=== Records provided ===
/-! `State.withPc`. -/

@[simp] theorem State.withPc_cs (s : State) (p : Word) : (s.withPc p).cs = s.cs := rfl
@[simp] theorem State.withPc_coreNum (s : State) (p : Word) : (s.withPc p).coreNum = s.coreNum := rfl
@[simp] theorem State.withPc_sh (s : State) (p : Word) : (s.withPc p).sh = s.sh := rfl
@[simp] theorem State.withPc_shReady (s : State) (p : Word) : (s.withPc p).shReady = s.shReady := rfl
@[simp] theorem State.withPc_spill (s : State) (p : Word) : (s.withPc p).spill = s.spill := rfl
@[simp] theorem State.withPc_pendSwap (s : State) (p : Word) : (s.withPc p).pendSwap = s.pendSwap := rfl
@[simp] theorem State.withPc_parts (s : State) (p : Word) : (s.withPc p).parts = s.parts := rfl
@[simp] theorem State.withPc_quadHeld (s : State) (p : Word) : (s.withPc p).quadHeld = s.quadHeld := rfl
@[simp] theorem State.withPc_slot (s : State) (p : Word) : (s.withPc p).slot = s.slot := rfl
@[simp] theorem State.withPc_disp (s : State) (p : Word) : (s.withPc p).disp = s.disp := rfl
@[simp] theorem State.withPc_dev (s : State) (p : Word) : (s.withPc p).dev = s.dev := rfl
@[simp] theorem State.withPc_fab (s : State) (p : Word) : (s.withPc p).fab = s.fab := rfl
@[simp] theorem State.withPc_mem (s : State) (p : Word) : (s.withPc p).mem = s.mem := rfl
@[simp] theorem State.withPc_tlb (s : State) (p : Word) : (s.withPc p).tlb = s.tlb := rfl
@[simp] theorem State.withPc_icache (s : State) (p : Word) : (s.withPc p).icache = s.icache := rfl
@[simp] theorem State.withPc_lbuf (s : State) (p : Word) : (s.withPc p).lbuf = s.lbuf := rfl
@[simp] theorem State.withPc_recs (s : State) (p : Word) : (s.withPc p).recs = s.recs := rfl
@[simp] theorem State.withPc_nextRec (s : State) (p : Word) : (s.withPc p).nextRec = s.nextRec := rfl
@[simp] theorem State.withPc_ctrs (s : State) (p : Word) : (s.withPc p).ctrs = s.ctrs := rfl
@[simp] theorem State.withPc_rlxw (s : State) (p : Word) : (s.withPc p).rlxw = s.rlxw := rfl
@[simp] theorem State.withPc_saved (s : State) (p : Word) : (s.withPc p).saved = s.saved := rfl
@[simp] theorem State.withPc_mrecs (s : State) (p : Word) : (s.withPc p).mrecs = s.mrecs := rfl
@[simp] theorem State.withPc_ctrl (s : State) (p : Word) : (s.withPc p).ctrl = s.ctrl := rfl
@[simp] theorem State.withPc_cycle (s : State) (p : Word) : (s.withPc p).cycle = s.cycle := rfl
@[simp] theorem State.withPc_ir (s : State) (p : Word) : (s.withPc p).ir = s.ir := rfl
@[simp] theorem State.withPc_agenda (s : State) (p : Word) : (s.withPc p).agenda = s.agenda := rfl
@[simp] theorem State.withPc_tick (s : State) (p : Word) : (s.withPc p).tick = s.tick := rfl
@[simp] theorem State.withPc_c_x (s : State) (p : Word) : (s.withPc p).c.x = s.c.x := rfl
@[simp] theorem State.withPc_c_xArr (s : State) (p : Word) : (s.withPc p).c.xArr = s.c.xArr := rfl
@[simp] theorem State.withPc_c_a (s : State) (p : Word) : (s.withPc p).c.a = s.c.a := rfl
@[simp] theorem State.withPc_c_d (s : State) (p : Word) : (s.withPc p).c.d = s.c.d := rfl
@[simp] theorem State.withPc_c_lc (s : State) (p : Word) : (s.withPc p).c.lc = s.c.lc := rfl
@[simp] theorem State.withPc_c_desc (s : State) (p : Word) : (s.withPc p).c.desc = s.c.desc := rfl
@[simp] theorem State.withPc_c_sys (s : State) (p : Word) : (s.withPc p).c.sys = s.c.sys := rfl
@[simp] theorem State.withPc_c_tcp (s : State) (p : Word) : (s.withPc p).c.tcp = s.c.tcp := rfl
@[simp] theorem State.withPc_c_dbg (s : State) (p : Word) : (s.withPc p).c.dbg = s.c.dbg := rfl
@[simp] theorem State.withPc_c_q (s : State) (p : Word) : (s.withPc p).c.q = s.c.q := rfl
@[simp] theorem State.withPc_c_v (s : State) (p : Word) : (s.withPc p).c.v = s.c.v := rfl
@[simp] theorem State.withPc_c_vtag (s : State) (p : Word) : (s.withPc p).c.vtag = s.c.vtag := rfl
@[simp] theorem State.withPc_c_p (s : State) (p : Word) : (s.withPc p).c.p = s.c.p := rfl
@[simp] theorem State.withPc_c_k (s : State) (p : Word) : (s.withPc p).c.k = s.c.k := rfl
@[simp] theorem State.withPc_c_z (s : State) (p : Word) : (s.withPc p).c.z = s.c.z := rfl
@[simp] theorem State.withPc_c_hold (s : State) (p : Word) : (s.withPc p).c.hold = s.c.hold := rfl
@[simp] theorem State.withPc_c_postH (s : State) (p : Word) : (s.withPc p).c.postH = s.c.postH := rfl
@[simp] theorem State.withPc_c_postR (s : State) (p : Word) : (s.withPc p).c.postR = s.c.postR := rfl
@[simp] theorem State.withPc_c_written (s : State) (p : Word) : (s.withPc p).c.written = s.c.written := rfl
@[simp] theorem State.withPc_c_vloop (s : State) (p : Word) : (s.withPc p).c.vloop = s.c.vloop := rfl
@[simp] theorem State.withPc_c_convoy (s : State) (p : Word) : (s.withPc p).c.convoy = s.c.convoy := rfl
@[simp] theorem State.withPc_c_levels (s : State) (p : Word) : (s.withPc p).c.levels = s.c.levels := rfl
@[simp] theorem State.withPc_c_windows (s : State) (p : Word) : (s.withPc p).c.windows = s.c.windows := rfl
@[simp] theorem State.withPc_c_pfxLive (s : State) (p : Word) : (s.withPc p).c.pfxLive = s.c.pfxLive := rfl
@[simp] theorem State.withPc_c_pfxRet (s : State) (p : Word) : (s.withPc p).c.pfxRet = s.c.pfxRet := rfl
@[simp] theorem State.withPc_c_replay (s : State) (p : Word) : (s.withPc p).c.replay = s.c.replay := rfl
@[simp] theorem State.withPc_c_bypass (s : State) (p : Word) : (s.withPc p).c.bypass = s.c.bypass := rfl
@[simp] theorem State.withPc_c_replaySalt (s : State) (p : Word) : (s.withPc p).c.replaySalt = s.c.replaySalt := rfl
@[simp] theorem State.withPc_c_chan (s : State) (p : Word) : (s.withPc p).c.chan = s.c.chan := rfl
@[simp] theorem State.withPc_c_lastFlt (s : State) (p : Word) : (s.withPc p).c.lastFlt = s.c.lastFlt := rfl
@[simp] theorem State.withPc_c_lastRep (s : State) (p : Word) : (s.withPc p).c.lastRep = s.c.lastRep := rfl
@[simp] theorem State.withPc_c_remote (s : State) (p : Word) : (s.withPc p).c.remote = s.c.remote := rfl
@[simp] theorem State.withPc_c_mat (s : State) (p : Word) : (s.withPc p).c.mat = s.c.mat := rfl
@[simp] theorem State.withPc_c_barrier (s : State) (p : Word) : (s.withPc p).c.barrier = s.c.barrier := rfl
@[simp] theorem State.withPc_c_arrivals (s : State) (p : Word) : (s.withPc p).c.arrivals = s.c.arrivals := rfl
@[simp] theorem State.withPc_c_loads (s : State) (p : Word) : (s.withPc p).c.loads = s.c.loads := rfl
@[simp] theorem State.withPc_c_sbuf (s : State) (p : Word) : (s.withPc p).c.sbuf = s.c.sbuf := rfl
@[simp] theorem State.withPc_c_dirty (s : State) (p : Word) : (s.withPc p).c.dirty = s.c.dirty := rfl
@[simp] theorem State.withPc_c_older (s : State) (p : Word) : (s.withPc p).c.older = s.c.older := rfl
@[simp] theorem State.withPc_c_hb (s : State) (p : Word) : (s.withPc p).c.hb = s.c.hb := rfl
@[simp] theorem State.withPc_c_rel (s : State) (p : Word) : (s.withPc p).c.rel = s.c.rel := rfl
@[simp] theorem State.withPc_c_seen (s : State) (p : Word) : (s.withPc p).c.seen = s.c.seen := rfl
@[simp] theorem State.withPc_c_order (s : State) (p : Word) : (s.withPc p).c.order = s.c.order := rfl
@[simp] theorem State.withPc_c_wait (s : State) (p : Word) : (s.withPc p).c.wait = s.c.wait := rfl
@[simp] theorem State.withPc_c_exempt (s : State) (p : Word) : (s.withPc p).c.exempt = s.c.exempt := rfl
@[simp] theorem State.withPc_c_atTvec (s : State) (p : Word) : (s.withPc p).c.atTvec = s.c.atTvec := rfl
@[simp] theorem State.withPc_c_exiting (s : State) (p : Word) : (s.withPc p).c.exiting = s.c.exiting := rfl
@[simp] theorem State.withPc_c_qtrap (s : State) (p : Word) : (s.withPc p).c.qtrap = s.c.qtrap := rfl
@[simp] theorem State.withPc_c_moved (s : State) (p : Word) : (s.withPc p).c.moved = s.c.moved := rfl
@[simp] theorem State.withPc_c_member (s : State) (p : Word) : (s.withPc p).c.member = s.c.member := rfl
@[simp] theorem State.withPc_c_root (s : State) (p : Word) : (s.withPc p).c.root = s.c.root := rfl
@[simp] theorem State.withPc_c_save (s : State) (p : Word) : (s.withPc p).c.save = s.c.save := rfl
@[simp] theorem State.withPc_c_die (s : State) (p : Word) : (s.withPc p).c.die = s.c.die := rfl
@[simp] theorem State.withPc_c_scratchA (s : State) (p : Word) : (s.withPc p).c.scratchA = s.c.scratchA := rfl
@[simp] theorem State.withPc_c_scratch (s : State) (p : Word) : (s.withPc p).c.scratch = s.c.scratch := rfl
@[simp] theorem State.withPc_c_scr (s : State) (p : Word) : (s.withPc p).c.scr = s.c.scr := rfl
@[simp] theorem State.withPc_c_l1m (s : State) (p : Word) : (s.withPc p).c.l1m = s.c.l1m := rfl
@[simp] theorem State.withPc_c_launch (s : State) (p : Word) : (s.withPc p).c.launch = s.c.launch := rfl
@[simp] theorem State.withPc_c_preempt (s : State) (p : Word) : (s.withPc p).c.preempt = s.c.preempt := rfl
@[simp] theorem State.withPc_c_fresh (s : State) (p : Word) : (s.withPc p).c.fresh = s.c.fresh := rfl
===
In the entries above, find the line holding "s.shReady := rfl" and the line holding "s.ir := rfl"; print both of them and every line between, exactly, and nothing else.

Solution to the exercise –
@[simp] theorem State.withPc_shReady (s : State) (p : Word) : (s.withPc p).shReady = s.shReady := rfl
@[simp] theorem State.withPc_spill (s : State) (p : Word) : (s.withPc p).spill = s.spill := rfl
@[simp] theorem State.withPc_pendSwap (s : State) (p : Word) : (s.withPc p).pendSwap = s.pendSwap := rfl
@[simp] theorem State.withPc_parts (s : State) (p : Word) : (s.withPc p).parts = s.parts := rfl
@[simp] theorem State.withPc_quadHeld (s : State) (p : Word) : (s.withPc p).quadHeld = s.quadHeld := rfl
@[simp] theorem State.withPc_slot (s : State) (p : Word) : (s.withPc p).slot = s.slot := rfl
@[simp] theorem State.withPc_disp (s : State) (p : Word) : (s.withPc p).disp = s.disp := rfl
@[simp] theorem State.withPc_dev (s : State) (p : Word) : (s.withPc p).dev = s.dev := rfl
@[simp] theorem State.withPc_fab (s : State) (p : Word) : (s.withPc p).fab = s.fab := rfl
@[simp] theorem State.withPc_mem (s : State) (p : Word) : (s.withPc p).mem = s.mem := rfl
@[simp] theorem State.withPc_tlb (s : State) (p : Word) : (s.withPc p).tlb = s.tlb := rfl
@[simp] theorem State.withPc_icache (s : State) (p : Word) : (s.withPc p).icache = s.icache := rfl
@[simp] theorem State.withPc_lbuf (s : State) (p : Word) : (s.withPc p).lbuf = s.lbuf := rfl
@[simp] theorem State.withPc_recs (s : State) (p : Word) : (s.withPc p).recs = s.recs := rfl
@[simp] theorem State.withPc_nextRec (s : State) (p : Word) : (s.withPc p).nextRec = s.nextRec := rfl
@[simp] theorem State.withPc_ctrs (s : State) (p : Word) : (s.withPc p).ctrs = s.ctrs := rfl
@[simp] theorem State.withPc_rlxw (s : State) (p : Word) : (s.withPc p).rlxw = s.rlxw := rfl
@[simp] theorem State.withPc_saved (s : State) (p : Word) : (s.withPc p).saved = s.saved := rfl
@[simp] theorem State.withPc_mrecs (s : State) (p : Word) : (s.withPc p).mrecs = s.mrecs := rfl
@[simp] theorem State.withPc_ctrl (s : State) (p : Word) : (s.withPc p).ctrl = s.ctrl := rfl
@[simp] theorem State.withPc_cycle (s : State) (p : Word) : (s.withPc p).cycle = s.cycle := rfl
@[simp] theorem State.withPc_ir (s : State) (p : Word) : (s.withPc p).ir = s.ir := rfl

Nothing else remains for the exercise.